MS Supreme Court Holds Attorney Insurer Waived Attorney-Client Privilege for In-House Counsel Communications
Prepared by Shauncey H. Ridgeway
December 16, 2020
On October 27, 2020, the Mississippi Supreme Court affirmed a trial court decision that an insurance company waived its attorney-client privilege and required it to 1) produce written communications between its in-house counsel and its claims handler, and 2) produce its in-house counsel for a deposition, where the insurance company based its assertion of good-faith belief in the accuracy of its coverage position based on the legal advice of counsel. The Court’s decision, available , falls in line with the minority of courts addressing this issue.
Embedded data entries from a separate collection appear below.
theorem State.holds_loaded (s : State) (w : Word) (payload : List Byte) (words : List (Offer Word))
    (bytes : List (Offer Byte)) : (s.loaded w payload words bytes).Holds payload :=
  ⟨fun h7 => if_neg h7, fun h7 hok => if_pos ⟨h7, hok⟩⟩

/-- The state in IDLE after the effect `e` has reached the host, with `c` left in the output counter. -/
def State.finished (s : State) (e : CommandEffect) (c : BitVec 14) : State :=
  { s with
    arch := e.arch
    phase := .idle
    outCount := c
    pendingRsp := none
    doutTakes := s.doutTakes - e.output.length
    rspTakes := s.rspTakes - 1
    doutSent := s.doutSent ++ markLast e.output
    rspSent := s.rspSent ++ [e.response] }

/-- Only the last transfer of an output is marked (R70). -/
theorem markLast_concat (bs : List Byte) (b : Byte) : markLast (bs ++ [b]) = bs.map (fun x => (x, false)) ++ [(b, true)] := by
  induction bs with
  | nil => rfl
  | cons x xs ih =>
    obtain ⟨y, ys, hy⟩ := List.exists_cons_of_ne_nil (List.append_ne_nil_of_right_ne_nil xs (List.cons_ne_nil b []))
    rw [List.cons_append, hy, markLast, ← hy, ih]
    rfl

/-- The transfers of a whole blob are its bytes, the last one marked (R70). -/
theorem Arch.lastTransfers_size (a : Arch) : a.lastTransfers a.sizeBytes.toNat = markLast a.blob := by
  rw [Arch.blob_eq, markLast_concat, Arch.lastTransfers, Nat.sub_self, ← List.range_eq_range', List.map_map]
  rfl

section
variable {run : Instr → State → Host.Outcome State Fault Refusal}

/-- A run from IDLE over a word and its whole payload, offered and held: EXECUTE is next (R68, R69). -/
theorem run_loaded {s : State} {w : Word} {words : List (Offer Word)} {payload : List Byte} {bytes : List (Offer Byte)}
    (n : Nat) (hr : s.rst = false) (hp : s.phase = .idle) (hc : s.cmdIn = ⟨w, true⟩ :: words)
    (hd : s.dinIn = (payload.map fun x => ⟨x, true⟩) ++ bytes) (hlen : payload.length = payloadLen w) :
    Host.Core.run (coreBy run) (payload.length + n + 1) s =
      Host.Core.run (coreBy run) n (s.loaded w payload words bytes) := by
  have haccept : stepBy run s = .next ({ s with cmdIn := words }.acceptWord w) := by
    rw [stepBy_of_idle hr hp hc]
    rfl
  rw [run_of_stepBy _ haccept]
  by_cases hne : payload = []
  · subst hne
    rw [List.length_nil, Nat.zero_add]
    congr 1
    unfold State.acceptWord State.loaded
    rw [← hlen, hd, ite_self, ite_self]
    rfl
  · have hpos : 0 < payloadLen w := hlen ▸ List.length_pos_iff.2 hne
    have hrem : ({ s with cmdIn := words }.acceptWord w).remain.toNat = payload.length :=
      (State.acceptWord_remain_toNat ..).trans hlen.symm
    exact run_payload payload ({ s with cmdIn := words }.acceptWord w) bytes n hr (if_pos hpos) hrem hne hd

/-- A run from EXECUTE to IDLE delivers exactly the effect that EXECUTE carries out (R70, R71). -/
theorem Performs.run_finished {s : State} {o : Option CommandEffect} (h : Performs s o (stepBy run s))
    (hr : s.rst = false) (hl : s.arch.sizeBytes.toNat ≤ 8192) (hd : s.arch.sizeBytes.toNat + 1 ≤ s.doutTakes)
    (hq : 0 < s.rspTakes) :
    ∃ e c, o = some e ∧ Host.Core.run (coreBy run) (e.output.length + 2) s = .next (s.finished e c) := by
  generalize hx : stepBy run s = x at h
  cases h with
  | answers a r =>
    refine ⟨_, s.outCount, rfl, ?_⟩
    have hrespond := stepBy_of_respond (run := run) (s := (s.withArch a).respond r) hr rfl rfl hq
    refine (run_of_stepBy 1 hx).trans ((run_of_stepBy 0 hrespond).trans ?_)
    unfold State.finished
    rw [markLast, List.append_nil]
    rfl
  | emits r =>
    refine ⟨_, 0, rfl, ?_⟩
    have hcount : (s.beginOutput (s.arch.sizeBytes.toNat + 1) r).outCount.toNat = s.arch.sizeBytes.toNat + 1 := by
      rw [State.beginOutput_outCount, BitVec.toNat_ofNat, Nat.mod_eq_of_lt (by omega)]
    have hsent := run_output (run := run) s.arch.sizeBytes.toNat (s.beginOutput (s.arch.sizeBytes.toNat + 1) r) hr rfl hcount
      (Nat.le_refl _) hd
    dsimp only
    rw [Arch.length_blob]
    refine (run_of_stepBy _ hx).trans (run_then_stepBy _ hsent ?_)
    refine (stepBy_of_respond (r := r) ?_ ?_ ?_ ?_).trans ?_
    · exact hr
    · rfl
    · rfl
    · exact hq
    unfold State.finished
    rw [← Arch.lastTransfers_size, Arch.length_blob]
    rfl

end

/-- Settles O59, by running the three parts of a command: the word and its payload, EXECUTE, the output and the response. -/
theorem commandIsOneAtomicStep : Obligations.CommandIsOneAtomicStep := by
  refine ⟨coreFor_thisBuild, fun b s w words payload bytes hs hr hp hc hd hlen hout hrsp => ?_⟩
  obtain ⟨hl, -, hphase⟩ := hs
  have hexec : Performs (s.loaded w payload words bytes) (atomicCommandFor b s.arch w payload)
      (stepBy (execFor b) (s.loaded w payload words bytes)) := by
    rw [stepBy_execute (s := s.loaded w payload words bytes) hr rfl]
    exact performs_stepExecuteFor hl rfl (s.holds_loaded ..) hlen
  obtain ⟨e, c, he, hfin⟩ := hexec.run_finished hr hl.sizeBytes_le hout hrsp
  have hrun : Host.Core.run (coreFor b) (payload.length + e.output.length + 3) s =
      .next ((s.loaded w payload words bytes).finished e c) :=
    (run_loaded (e.output.length + 2) hr hp hc hd hlen).trans hfin
  exact ⟨e, _, he, hrun, rfl, rfl, rfl, hr, rfl, rfl, rfl, rfl, rfl, rfl, rfl,
    fun moves hf k => edgesFor_of_run hf _ hrun k⟩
Facts & Procedural History
100 Renaissance, LLC (“Renaissance”) filed a claim under its automobile liability-insurance policy with Travelers Property Casualty Company of America (“Travelers”) after an unidentified driver struck a flagpole on Renaissance’s property. Renaissance’s policy included uninsured motorist coverage. Travelers denied Renaissance’s claim because the flagpole was not a covered “auto” as defined under Renaissance’s policy. Renaissance’s attorney subsequently sent correspondence to Travers’ claims handler detailing why Renaissance should be afforded coverage. Travelers’ claims handler, a non-attorney, sought legal advice from Travelers’ in-house counsel before responding that the policy terms required damage to a covered auto based on Travelers’ understanding of Mississippi auto liability and uninsured motorist insurance statutes.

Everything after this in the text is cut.